PROVIDED DATA:
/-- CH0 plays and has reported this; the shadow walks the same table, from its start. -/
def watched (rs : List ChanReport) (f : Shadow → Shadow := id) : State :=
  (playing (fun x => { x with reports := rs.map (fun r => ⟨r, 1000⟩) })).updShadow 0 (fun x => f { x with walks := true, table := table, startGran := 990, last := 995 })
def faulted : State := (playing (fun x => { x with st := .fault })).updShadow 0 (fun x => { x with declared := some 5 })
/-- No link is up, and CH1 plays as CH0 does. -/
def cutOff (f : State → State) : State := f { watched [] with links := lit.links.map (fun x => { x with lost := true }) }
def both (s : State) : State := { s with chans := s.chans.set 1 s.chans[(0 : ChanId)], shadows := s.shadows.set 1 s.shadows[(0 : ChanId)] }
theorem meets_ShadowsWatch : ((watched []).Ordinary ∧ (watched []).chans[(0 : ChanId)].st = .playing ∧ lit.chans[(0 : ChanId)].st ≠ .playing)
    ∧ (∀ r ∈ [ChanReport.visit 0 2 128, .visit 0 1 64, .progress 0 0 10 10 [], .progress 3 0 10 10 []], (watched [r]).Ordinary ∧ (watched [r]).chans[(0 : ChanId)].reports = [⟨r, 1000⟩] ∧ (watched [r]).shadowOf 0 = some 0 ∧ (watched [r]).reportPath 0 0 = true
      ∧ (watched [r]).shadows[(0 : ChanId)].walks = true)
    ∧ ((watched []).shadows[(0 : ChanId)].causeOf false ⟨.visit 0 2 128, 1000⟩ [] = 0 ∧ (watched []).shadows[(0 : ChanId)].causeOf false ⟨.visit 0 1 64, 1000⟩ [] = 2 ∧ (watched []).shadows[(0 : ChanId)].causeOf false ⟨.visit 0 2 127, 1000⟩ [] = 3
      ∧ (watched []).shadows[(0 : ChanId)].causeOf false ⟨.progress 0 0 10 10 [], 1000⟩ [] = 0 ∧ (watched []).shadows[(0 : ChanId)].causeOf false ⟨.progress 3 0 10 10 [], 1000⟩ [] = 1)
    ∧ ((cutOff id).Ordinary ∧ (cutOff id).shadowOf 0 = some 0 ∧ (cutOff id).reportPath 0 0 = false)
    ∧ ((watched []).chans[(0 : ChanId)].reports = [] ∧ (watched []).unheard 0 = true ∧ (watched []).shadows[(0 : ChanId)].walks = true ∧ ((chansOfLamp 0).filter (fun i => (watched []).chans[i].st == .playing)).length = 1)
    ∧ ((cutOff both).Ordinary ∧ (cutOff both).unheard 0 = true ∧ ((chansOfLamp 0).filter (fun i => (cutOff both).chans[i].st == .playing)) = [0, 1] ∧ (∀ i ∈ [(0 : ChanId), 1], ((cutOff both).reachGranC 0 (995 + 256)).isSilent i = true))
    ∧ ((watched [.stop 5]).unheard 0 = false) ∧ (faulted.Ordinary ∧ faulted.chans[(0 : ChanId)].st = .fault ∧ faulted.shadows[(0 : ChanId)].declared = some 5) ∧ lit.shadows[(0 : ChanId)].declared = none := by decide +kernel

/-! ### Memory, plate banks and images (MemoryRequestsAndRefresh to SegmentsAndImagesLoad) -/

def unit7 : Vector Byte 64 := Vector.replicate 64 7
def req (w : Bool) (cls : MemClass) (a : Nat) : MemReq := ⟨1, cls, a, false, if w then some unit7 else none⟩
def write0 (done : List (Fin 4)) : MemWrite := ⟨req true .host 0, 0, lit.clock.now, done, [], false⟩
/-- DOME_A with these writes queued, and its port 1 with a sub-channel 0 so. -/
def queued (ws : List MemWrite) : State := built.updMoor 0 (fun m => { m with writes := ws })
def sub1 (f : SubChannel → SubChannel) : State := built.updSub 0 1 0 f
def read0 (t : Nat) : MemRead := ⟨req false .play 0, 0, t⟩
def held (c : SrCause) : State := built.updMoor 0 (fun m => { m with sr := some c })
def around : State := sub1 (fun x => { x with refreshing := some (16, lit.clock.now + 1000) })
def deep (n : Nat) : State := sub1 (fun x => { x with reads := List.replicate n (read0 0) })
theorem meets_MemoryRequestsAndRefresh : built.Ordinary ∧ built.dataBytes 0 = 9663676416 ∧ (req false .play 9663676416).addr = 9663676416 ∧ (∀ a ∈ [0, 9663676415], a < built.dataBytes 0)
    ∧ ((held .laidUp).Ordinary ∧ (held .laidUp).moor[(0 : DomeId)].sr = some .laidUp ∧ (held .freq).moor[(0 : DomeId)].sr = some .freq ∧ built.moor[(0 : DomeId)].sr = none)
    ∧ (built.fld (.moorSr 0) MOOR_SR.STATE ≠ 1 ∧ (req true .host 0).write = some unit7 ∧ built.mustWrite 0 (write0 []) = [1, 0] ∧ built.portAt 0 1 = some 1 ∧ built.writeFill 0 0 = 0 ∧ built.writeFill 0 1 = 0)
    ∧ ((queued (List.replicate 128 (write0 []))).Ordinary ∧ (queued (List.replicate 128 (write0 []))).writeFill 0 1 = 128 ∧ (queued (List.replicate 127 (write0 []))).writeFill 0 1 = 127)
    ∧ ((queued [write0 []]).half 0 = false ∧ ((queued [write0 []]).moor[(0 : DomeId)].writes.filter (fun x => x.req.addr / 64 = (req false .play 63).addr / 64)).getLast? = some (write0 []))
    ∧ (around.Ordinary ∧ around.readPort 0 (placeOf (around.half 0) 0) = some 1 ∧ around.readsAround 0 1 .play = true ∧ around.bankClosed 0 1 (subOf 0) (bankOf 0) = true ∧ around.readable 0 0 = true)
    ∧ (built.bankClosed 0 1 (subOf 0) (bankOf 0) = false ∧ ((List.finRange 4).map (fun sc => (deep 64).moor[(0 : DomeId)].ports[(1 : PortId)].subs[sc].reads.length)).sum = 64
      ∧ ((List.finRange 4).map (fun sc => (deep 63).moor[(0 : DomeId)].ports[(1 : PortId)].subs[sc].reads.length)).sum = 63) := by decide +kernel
* * *
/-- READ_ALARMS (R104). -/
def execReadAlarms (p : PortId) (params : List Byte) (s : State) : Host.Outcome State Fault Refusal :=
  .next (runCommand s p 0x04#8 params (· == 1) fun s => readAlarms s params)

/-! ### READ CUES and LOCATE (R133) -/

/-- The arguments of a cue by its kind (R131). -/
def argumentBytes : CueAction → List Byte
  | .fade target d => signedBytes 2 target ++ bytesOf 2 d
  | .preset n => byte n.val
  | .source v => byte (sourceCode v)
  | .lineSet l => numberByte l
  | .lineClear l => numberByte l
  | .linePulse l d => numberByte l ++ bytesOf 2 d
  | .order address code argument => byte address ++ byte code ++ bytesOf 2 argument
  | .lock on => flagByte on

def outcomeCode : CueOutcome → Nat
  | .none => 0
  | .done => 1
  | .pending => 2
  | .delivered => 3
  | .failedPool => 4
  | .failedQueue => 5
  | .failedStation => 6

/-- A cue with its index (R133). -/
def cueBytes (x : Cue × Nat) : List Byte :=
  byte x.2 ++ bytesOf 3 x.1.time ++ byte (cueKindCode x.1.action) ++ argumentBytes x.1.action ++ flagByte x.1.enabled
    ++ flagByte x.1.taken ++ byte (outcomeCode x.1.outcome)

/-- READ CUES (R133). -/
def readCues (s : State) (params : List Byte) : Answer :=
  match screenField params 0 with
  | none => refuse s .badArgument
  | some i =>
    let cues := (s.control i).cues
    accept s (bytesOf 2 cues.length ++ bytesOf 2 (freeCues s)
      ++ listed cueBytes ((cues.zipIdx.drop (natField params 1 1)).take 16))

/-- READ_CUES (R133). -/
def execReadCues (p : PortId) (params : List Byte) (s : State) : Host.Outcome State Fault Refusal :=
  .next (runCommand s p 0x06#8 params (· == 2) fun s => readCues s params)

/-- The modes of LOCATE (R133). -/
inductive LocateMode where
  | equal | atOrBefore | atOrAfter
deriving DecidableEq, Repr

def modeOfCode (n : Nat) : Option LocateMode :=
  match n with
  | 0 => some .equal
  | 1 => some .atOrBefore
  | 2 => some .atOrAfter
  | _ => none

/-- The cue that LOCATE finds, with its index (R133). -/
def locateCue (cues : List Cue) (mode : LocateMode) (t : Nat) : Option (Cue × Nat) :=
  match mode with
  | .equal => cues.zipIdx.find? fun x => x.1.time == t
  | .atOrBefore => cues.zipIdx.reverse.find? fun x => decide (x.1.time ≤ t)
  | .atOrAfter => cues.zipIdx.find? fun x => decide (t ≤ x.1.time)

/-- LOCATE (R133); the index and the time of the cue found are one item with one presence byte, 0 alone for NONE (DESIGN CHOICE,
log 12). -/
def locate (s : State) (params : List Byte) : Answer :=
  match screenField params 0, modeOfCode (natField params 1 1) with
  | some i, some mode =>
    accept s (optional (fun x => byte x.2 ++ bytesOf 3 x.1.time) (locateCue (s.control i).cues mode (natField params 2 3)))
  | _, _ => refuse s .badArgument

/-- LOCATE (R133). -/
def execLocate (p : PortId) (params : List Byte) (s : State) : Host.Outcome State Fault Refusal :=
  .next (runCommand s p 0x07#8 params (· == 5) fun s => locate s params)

ASSIGNED TASK:
Copy the lines of the data above exactly as written, beginning with the line containing "its start. -/" and ending with the line containing "[]).chans[i].st == .playing)).length = 1)", and leave out all other lines.

ANSWER BOX:
/-- CH0 plays and has reported this; the shadow walks the same table, from its start. -/
def watched (rs : List ChanReport) (f : Shadow → Shadow := id) : State :=
  (playing (fun x => { x with reports := rs.map (fun r => ⟨r, 1000⟩) })).updShadow 0 (fun x => f { x with walks := true, table := table, startGran := 990, last := 995 })
def faulted : State := (playing (fun x => { x with st := .fault })).updShadow 0 (fun x => { x with declared := some 5 })
/-- No link is up, and CH1 plays as CH0 does. -/
def cutOff (f : State → State) : State := f { watched [] with links := lit.links.map (fun x => { x with lost := true }) }
def both (s : State) : State := { s with chans := s.chans.set 1 s.chans[(0 : ChanId)], shadows := s.shadows.set 1 s.shadows[(0 : ChanId)] }
theorem meets_ShadowsWatch : ((watched []).Ordinary ∧ (watched []).chans[(0 : ChanId)].st = .playing ∧ lit.chans[(0 : ChanId)].st ≠ .playing)
    ∧ (∀ r ∈ [ChanReport.visit 0 2 128, .visit 0 1 64, .progress 0 0 10 10 [], .progress 3 0 10 10 []], (watched [r]).Ordinary ∧ (watched [r]).chans[(0 : ChanId)].reports = [⟨r, 1000⟩] ∧ (watched [r]).shadowOf 0 = some 0 ∧ (watched [r]).reportPath 0 0 = true
      ∧ (watched [r]).shadows[(0 : ChanId)].walks = true)
    ∧ ((watched []).shadows[(0 : ChanId)].causeOf false ⟨.visit 0 2 128, 1000⟩ [] = 0 ∧ (watched []).shadows[(0 : ChanId)].causeOf false ⟨.visit 0 1 64, 1000⟩ [] = 2 ∧ (watched []).shadows[(0 : ChanId)].causeOf false ⟨.visit 0 2 127, 1000⟩ [] = 3
      ∧ (watched []).shadows[(0 : ChanId)].causeOf false ⟨.progress 0 0 10 10 [], 1000⟩ [] = 0 ∧ (watched []).shadows[(0 : ChanId)].causeOf false ⟨.progress 3 0 10 10 [], 1000⟩ [] = 1)
    ∧ ((cutOff id).Ordinary ∧ (cutOff id).shadowOf 0 = some 0 ∧ (cutOff id).reportPath 0 0 = false)
    ∧ ((watched []).chans[(0 : ChanId)].reports = [] ∧ (watched []).unheard 0 = true ∧ (watched []).shadows[(0 : ChanId)].walks = true ∧ ((chansOfLamp 0).filter (fun i => (watched []).chans[i].st == .playing)).length = 1)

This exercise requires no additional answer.